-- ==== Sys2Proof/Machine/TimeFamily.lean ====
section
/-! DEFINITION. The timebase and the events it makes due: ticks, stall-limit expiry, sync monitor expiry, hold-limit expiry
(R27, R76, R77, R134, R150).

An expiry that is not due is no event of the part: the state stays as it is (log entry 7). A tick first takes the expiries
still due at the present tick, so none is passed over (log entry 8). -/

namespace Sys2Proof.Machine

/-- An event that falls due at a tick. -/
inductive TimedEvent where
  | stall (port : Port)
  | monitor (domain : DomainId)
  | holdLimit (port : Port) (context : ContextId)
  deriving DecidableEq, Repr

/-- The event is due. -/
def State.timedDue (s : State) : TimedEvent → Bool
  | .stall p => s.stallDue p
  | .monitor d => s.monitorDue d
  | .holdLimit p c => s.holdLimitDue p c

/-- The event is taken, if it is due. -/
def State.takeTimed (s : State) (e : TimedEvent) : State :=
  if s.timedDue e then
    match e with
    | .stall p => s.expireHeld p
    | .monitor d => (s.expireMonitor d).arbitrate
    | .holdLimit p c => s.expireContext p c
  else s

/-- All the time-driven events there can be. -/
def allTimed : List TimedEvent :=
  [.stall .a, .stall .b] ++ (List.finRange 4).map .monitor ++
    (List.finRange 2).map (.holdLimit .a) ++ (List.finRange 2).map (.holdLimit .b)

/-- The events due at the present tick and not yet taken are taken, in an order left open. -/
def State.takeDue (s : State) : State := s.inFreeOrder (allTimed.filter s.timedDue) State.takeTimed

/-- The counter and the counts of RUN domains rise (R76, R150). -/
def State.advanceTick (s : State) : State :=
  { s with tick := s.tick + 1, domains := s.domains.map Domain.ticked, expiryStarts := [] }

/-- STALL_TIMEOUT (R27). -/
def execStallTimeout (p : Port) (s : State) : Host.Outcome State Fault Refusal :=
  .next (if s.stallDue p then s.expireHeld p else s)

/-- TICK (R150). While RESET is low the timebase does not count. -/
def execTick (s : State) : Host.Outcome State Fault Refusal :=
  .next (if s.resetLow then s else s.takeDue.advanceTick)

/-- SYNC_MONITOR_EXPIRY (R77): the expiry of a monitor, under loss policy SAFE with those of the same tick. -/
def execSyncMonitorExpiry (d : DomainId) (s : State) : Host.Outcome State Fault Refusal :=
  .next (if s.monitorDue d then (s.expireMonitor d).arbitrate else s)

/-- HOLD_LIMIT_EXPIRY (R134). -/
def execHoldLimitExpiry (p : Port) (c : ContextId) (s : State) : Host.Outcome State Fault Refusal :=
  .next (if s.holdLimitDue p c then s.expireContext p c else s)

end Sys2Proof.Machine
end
======
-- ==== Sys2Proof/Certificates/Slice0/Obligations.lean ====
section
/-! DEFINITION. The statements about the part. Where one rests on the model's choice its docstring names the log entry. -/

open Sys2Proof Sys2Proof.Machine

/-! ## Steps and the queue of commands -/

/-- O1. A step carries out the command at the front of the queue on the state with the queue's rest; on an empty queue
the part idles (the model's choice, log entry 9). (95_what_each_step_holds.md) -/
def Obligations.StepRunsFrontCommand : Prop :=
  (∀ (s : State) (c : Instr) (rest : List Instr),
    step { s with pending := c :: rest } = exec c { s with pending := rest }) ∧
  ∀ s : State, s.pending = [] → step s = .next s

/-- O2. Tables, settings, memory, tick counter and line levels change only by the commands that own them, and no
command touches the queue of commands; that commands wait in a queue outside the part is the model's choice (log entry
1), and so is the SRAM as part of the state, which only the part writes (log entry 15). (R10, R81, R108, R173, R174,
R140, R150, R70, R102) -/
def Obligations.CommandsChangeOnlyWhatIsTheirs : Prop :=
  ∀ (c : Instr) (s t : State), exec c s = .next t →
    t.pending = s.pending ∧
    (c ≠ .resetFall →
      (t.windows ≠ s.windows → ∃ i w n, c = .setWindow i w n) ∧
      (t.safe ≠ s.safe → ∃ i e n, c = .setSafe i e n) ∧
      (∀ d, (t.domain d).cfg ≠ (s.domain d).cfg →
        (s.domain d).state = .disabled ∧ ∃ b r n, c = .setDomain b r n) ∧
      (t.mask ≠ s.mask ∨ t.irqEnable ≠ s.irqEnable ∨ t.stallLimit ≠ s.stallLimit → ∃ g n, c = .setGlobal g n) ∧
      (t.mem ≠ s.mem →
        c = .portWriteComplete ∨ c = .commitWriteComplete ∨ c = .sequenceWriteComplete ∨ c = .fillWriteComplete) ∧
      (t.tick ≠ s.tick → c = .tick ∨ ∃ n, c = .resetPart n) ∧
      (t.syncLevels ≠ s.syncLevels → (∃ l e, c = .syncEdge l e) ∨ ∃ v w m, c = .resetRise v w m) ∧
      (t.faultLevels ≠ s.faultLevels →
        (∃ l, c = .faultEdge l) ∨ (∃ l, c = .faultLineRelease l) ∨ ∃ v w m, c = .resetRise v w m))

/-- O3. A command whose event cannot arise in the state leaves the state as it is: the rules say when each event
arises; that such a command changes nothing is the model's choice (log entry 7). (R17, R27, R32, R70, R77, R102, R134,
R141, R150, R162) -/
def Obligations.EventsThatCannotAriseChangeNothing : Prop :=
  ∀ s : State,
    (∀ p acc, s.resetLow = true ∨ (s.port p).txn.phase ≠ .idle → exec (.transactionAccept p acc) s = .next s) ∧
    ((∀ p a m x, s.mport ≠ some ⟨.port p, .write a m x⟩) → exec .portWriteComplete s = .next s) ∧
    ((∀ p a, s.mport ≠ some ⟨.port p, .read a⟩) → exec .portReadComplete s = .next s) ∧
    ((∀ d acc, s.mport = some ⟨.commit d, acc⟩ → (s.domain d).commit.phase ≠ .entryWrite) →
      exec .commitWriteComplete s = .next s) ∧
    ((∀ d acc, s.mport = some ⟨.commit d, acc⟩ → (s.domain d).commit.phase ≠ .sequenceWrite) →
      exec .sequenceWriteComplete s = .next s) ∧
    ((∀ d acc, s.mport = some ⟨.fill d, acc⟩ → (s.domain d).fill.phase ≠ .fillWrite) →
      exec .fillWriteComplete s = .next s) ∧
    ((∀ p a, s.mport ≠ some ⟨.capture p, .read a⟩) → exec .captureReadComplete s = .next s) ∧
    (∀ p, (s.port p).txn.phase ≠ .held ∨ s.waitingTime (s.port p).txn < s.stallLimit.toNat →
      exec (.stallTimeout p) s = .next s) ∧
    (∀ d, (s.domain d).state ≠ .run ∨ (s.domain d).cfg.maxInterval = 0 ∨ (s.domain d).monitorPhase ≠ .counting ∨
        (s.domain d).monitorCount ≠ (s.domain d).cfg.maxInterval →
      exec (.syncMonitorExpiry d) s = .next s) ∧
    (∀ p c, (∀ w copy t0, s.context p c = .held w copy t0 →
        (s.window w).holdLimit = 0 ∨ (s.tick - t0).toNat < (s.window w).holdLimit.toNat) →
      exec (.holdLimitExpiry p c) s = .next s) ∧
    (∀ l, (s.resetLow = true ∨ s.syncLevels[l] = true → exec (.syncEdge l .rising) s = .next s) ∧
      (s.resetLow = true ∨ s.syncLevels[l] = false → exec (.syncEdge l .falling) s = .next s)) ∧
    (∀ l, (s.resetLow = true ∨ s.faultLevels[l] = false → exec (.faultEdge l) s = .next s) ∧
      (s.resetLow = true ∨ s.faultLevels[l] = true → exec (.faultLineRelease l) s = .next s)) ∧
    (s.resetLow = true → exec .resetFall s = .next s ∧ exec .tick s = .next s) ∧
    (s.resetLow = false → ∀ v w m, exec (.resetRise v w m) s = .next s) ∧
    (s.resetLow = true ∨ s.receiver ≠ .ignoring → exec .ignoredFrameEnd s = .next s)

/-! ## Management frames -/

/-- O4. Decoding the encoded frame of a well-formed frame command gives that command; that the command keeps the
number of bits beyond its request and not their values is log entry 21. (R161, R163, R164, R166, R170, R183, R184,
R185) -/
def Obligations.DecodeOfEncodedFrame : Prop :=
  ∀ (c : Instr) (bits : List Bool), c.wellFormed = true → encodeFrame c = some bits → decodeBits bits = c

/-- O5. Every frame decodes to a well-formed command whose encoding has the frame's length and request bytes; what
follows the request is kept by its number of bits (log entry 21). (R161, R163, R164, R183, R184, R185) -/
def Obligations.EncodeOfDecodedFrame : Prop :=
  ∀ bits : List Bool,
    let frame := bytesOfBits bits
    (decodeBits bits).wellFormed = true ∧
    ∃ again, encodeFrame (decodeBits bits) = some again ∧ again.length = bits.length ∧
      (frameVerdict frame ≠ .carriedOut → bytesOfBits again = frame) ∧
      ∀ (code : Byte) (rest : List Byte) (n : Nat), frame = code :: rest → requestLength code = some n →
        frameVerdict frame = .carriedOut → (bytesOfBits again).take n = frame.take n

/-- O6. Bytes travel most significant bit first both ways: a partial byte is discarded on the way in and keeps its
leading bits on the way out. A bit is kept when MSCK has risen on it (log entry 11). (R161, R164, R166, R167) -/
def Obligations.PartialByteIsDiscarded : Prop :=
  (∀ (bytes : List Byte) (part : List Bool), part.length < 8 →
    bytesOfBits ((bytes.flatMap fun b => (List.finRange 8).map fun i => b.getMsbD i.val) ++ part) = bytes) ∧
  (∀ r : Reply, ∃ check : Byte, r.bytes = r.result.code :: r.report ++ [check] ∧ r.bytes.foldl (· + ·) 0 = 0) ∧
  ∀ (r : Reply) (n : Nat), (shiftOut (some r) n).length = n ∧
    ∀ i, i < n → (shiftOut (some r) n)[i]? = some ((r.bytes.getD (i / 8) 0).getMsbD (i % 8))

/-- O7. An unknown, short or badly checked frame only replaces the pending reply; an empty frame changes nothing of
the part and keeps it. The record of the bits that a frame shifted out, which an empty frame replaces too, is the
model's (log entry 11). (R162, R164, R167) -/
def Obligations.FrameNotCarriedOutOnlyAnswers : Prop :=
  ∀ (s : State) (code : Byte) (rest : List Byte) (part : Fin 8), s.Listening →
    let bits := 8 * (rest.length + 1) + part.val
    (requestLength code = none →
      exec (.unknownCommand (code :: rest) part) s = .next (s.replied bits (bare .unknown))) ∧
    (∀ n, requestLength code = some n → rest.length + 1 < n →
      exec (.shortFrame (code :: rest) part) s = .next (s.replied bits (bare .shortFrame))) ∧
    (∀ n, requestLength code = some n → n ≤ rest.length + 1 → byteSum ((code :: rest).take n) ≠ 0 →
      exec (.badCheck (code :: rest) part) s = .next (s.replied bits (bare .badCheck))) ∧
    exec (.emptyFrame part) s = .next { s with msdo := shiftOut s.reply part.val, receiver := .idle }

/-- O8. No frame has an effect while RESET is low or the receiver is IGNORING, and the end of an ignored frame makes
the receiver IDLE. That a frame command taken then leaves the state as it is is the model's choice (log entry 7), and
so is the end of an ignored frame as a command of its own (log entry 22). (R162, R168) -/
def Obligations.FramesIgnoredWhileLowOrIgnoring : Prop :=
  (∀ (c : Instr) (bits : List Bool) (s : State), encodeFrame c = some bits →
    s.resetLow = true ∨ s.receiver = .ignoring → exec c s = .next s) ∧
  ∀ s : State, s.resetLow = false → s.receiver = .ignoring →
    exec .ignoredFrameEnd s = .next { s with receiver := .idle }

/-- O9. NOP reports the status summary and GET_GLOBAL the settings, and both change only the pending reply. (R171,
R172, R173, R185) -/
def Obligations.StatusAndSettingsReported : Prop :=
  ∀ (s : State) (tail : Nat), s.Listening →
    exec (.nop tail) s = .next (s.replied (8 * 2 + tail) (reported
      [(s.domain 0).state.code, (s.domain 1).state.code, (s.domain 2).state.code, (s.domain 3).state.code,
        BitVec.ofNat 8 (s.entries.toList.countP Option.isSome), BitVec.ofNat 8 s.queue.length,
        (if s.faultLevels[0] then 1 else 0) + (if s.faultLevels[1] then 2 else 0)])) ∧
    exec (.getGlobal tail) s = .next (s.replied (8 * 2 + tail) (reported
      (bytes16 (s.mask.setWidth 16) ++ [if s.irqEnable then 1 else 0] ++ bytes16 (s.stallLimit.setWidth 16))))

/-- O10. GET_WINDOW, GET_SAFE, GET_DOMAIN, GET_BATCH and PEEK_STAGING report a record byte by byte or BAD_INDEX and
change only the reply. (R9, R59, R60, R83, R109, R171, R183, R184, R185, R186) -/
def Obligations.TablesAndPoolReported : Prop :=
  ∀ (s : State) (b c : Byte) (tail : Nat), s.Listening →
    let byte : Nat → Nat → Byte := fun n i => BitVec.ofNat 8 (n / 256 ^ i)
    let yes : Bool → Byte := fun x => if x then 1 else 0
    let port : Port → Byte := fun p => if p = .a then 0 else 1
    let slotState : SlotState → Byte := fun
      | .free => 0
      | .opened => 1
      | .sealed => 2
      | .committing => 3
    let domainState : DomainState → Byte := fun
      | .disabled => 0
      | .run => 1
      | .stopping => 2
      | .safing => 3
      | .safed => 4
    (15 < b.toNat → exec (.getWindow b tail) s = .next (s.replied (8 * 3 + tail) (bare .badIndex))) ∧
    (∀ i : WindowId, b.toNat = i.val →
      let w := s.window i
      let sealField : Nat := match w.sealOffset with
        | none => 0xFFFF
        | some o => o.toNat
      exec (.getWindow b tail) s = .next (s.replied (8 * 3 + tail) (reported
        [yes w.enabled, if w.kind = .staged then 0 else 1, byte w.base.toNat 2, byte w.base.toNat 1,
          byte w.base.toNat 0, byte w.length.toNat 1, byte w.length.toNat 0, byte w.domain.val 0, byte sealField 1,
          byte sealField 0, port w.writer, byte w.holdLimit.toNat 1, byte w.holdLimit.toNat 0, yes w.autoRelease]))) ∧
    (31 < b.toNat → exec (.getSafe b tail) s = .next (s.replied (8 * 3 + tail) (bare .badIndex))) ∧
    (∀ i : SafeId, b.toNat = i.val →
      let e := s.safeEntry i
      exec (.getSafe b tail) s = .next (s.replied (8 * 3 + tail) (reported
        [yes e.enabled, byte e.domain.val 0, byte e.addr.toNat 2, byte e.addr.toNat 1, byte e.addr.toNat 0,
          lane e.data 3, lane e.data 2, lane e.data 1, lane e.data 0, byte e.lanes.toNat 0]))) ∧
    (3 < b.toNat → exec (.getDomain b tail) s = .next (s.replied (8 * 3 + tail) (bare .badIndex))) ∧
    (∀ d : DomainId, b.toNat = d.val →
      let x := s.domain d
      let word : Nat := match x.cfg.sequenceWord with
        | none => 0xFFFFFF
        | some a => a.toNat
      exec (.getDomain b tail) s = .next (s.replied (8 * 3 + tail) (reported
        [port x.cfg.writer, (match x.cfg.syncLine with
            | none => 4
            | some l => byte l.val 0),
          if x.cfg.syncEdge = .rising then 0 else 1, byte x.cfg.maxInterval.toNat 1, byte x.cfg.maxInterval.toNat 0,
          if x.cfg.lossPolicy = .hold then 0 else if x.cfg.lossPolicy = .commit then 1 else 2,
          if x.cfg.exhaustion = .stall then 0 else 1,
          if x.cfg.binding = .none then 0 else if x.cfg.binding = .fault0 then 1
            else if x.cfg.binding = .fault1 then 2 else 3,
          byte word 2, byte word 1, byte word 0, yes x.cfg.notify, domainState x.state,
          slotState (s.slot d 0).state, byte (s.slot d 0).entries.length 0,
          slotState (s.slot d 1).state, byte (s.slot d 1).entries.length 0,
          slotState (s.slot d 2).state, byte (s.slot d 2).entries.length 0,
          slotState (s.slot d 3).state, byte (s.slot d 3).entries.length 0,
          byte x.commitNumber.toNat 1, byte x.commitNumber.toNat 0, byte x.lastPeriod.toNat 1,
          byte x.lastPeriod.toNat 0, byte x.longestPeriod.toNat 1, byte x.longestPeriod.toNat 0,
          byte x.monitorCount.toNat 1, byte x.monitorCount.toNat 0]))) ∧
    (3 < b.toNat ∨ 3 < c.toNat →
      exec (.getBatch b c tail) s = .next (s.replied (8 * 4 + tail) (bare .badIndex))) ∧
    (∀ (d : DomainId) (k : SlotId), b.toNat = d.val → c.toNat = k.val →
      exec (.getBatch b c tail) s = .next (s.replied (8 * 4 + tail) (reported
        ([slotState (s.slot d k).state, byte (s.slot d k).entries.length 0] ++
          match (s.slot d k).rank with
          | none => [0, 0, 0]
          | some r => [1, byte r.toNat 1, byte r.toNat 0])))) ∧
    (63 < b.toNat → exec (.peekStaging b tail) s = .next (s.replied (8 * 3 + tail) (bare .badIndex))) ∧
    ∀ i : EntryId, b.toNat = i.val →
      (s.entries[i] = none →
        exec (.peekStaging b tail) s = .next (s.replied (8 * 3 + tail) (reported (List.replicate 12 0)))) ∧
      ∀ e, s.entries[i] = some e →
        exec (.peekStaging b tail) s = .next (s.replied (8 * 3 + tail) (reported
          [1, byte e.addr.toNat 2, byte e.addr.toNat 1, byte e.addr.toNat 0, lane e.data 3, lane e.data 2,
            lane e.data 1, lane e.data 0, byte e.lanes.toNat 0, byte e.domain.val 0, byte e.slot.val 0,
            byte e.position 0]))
======
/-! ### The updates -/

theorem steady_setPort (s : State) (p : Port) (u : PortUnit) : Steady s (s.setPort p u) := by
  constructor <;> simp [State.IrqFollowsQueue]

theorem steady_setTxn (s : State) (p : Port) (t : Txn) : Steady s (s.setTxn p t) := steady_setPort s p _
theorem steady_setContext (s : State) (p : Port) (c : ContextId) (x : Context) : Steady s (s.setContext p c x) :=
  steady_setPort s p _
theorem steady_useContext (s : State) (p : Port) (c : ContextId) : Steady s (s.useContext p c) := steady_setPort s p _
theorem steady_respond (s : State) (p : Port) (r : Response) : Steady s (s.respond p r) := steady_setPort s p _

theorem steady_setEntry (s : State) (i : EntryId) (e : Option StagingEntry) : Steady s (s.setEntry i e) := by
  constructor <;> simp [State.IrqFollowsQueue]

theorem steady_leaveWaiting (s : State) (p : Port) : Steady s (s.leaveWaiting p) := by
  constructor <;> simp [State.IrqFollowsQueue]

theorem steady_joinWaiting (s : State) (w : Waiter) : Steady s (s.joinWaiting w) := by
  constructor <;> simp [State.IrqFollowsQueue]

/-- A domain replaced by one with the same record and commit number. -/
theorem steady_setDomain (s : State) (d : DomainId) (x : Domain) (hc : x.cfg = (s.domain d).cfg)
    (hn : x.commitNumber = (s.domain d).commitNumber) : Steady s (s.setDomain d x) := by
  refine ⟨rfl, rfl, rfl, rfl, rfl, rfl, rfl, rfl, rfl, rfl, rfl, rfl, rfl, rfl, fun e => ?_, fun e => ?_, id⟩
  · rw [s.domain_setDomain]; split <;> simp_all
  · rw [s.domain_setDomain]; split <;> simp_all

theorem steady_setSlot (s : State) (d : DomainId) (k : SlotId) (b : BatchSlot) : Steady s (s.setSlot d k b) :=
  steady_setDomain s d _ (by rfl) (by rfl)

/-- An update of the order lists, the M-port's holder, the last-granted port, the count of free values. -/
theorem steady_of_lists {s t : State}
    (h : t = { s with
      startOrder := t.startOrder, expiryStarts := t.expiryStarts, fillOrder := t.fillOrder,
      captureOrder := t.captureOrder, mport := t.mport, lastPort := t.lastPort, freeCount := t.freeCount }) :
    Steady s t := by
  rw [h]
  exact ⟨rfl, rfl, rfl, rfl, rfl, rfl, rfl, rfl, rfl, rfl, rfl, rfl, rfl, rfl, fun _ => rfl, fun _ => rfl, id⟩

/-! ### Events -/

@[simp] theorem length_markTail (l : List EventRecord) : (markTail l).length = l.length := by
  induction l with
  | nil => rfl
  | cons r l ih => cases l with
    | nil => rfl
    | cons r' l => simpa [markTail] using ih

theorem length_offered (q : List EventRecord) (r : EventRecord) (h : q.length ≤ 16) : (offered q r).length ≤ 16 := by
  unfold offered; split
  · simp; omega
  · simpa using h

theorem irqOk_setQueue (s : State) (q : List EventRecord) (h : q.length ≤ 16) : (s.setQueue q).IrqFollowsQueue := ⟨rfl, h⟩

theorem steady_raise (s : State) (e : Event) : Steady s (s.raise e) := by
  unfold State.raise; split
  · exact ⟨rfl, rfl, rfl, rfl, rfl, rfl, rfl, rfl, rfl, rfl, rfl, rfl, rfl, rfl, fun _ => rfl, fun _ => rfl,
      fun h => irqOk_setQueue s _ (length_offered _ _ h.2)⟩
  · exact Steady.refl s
======
## Instructions to follow
Find each line in the material above that carries the string "Bool", and copy it.

## Solved exercise
def State.timedDue (s : State) : TimedEvent → Bool
  ∀ (c : Instr) (bits : List Bool), c.wellFormed = true → encodeFrame c = some bits → decodeBits bits = c
  ∀ bits : List Bool,
  (∀ (bytes : List Byte) (part : List Bool), part.length < 8 →
  (∀ (c : Instr) (bits : List Bool) (s : State), encodeFrame c = some bits →
    let yes : Bool → Byte := fun x => if x then 1 else 0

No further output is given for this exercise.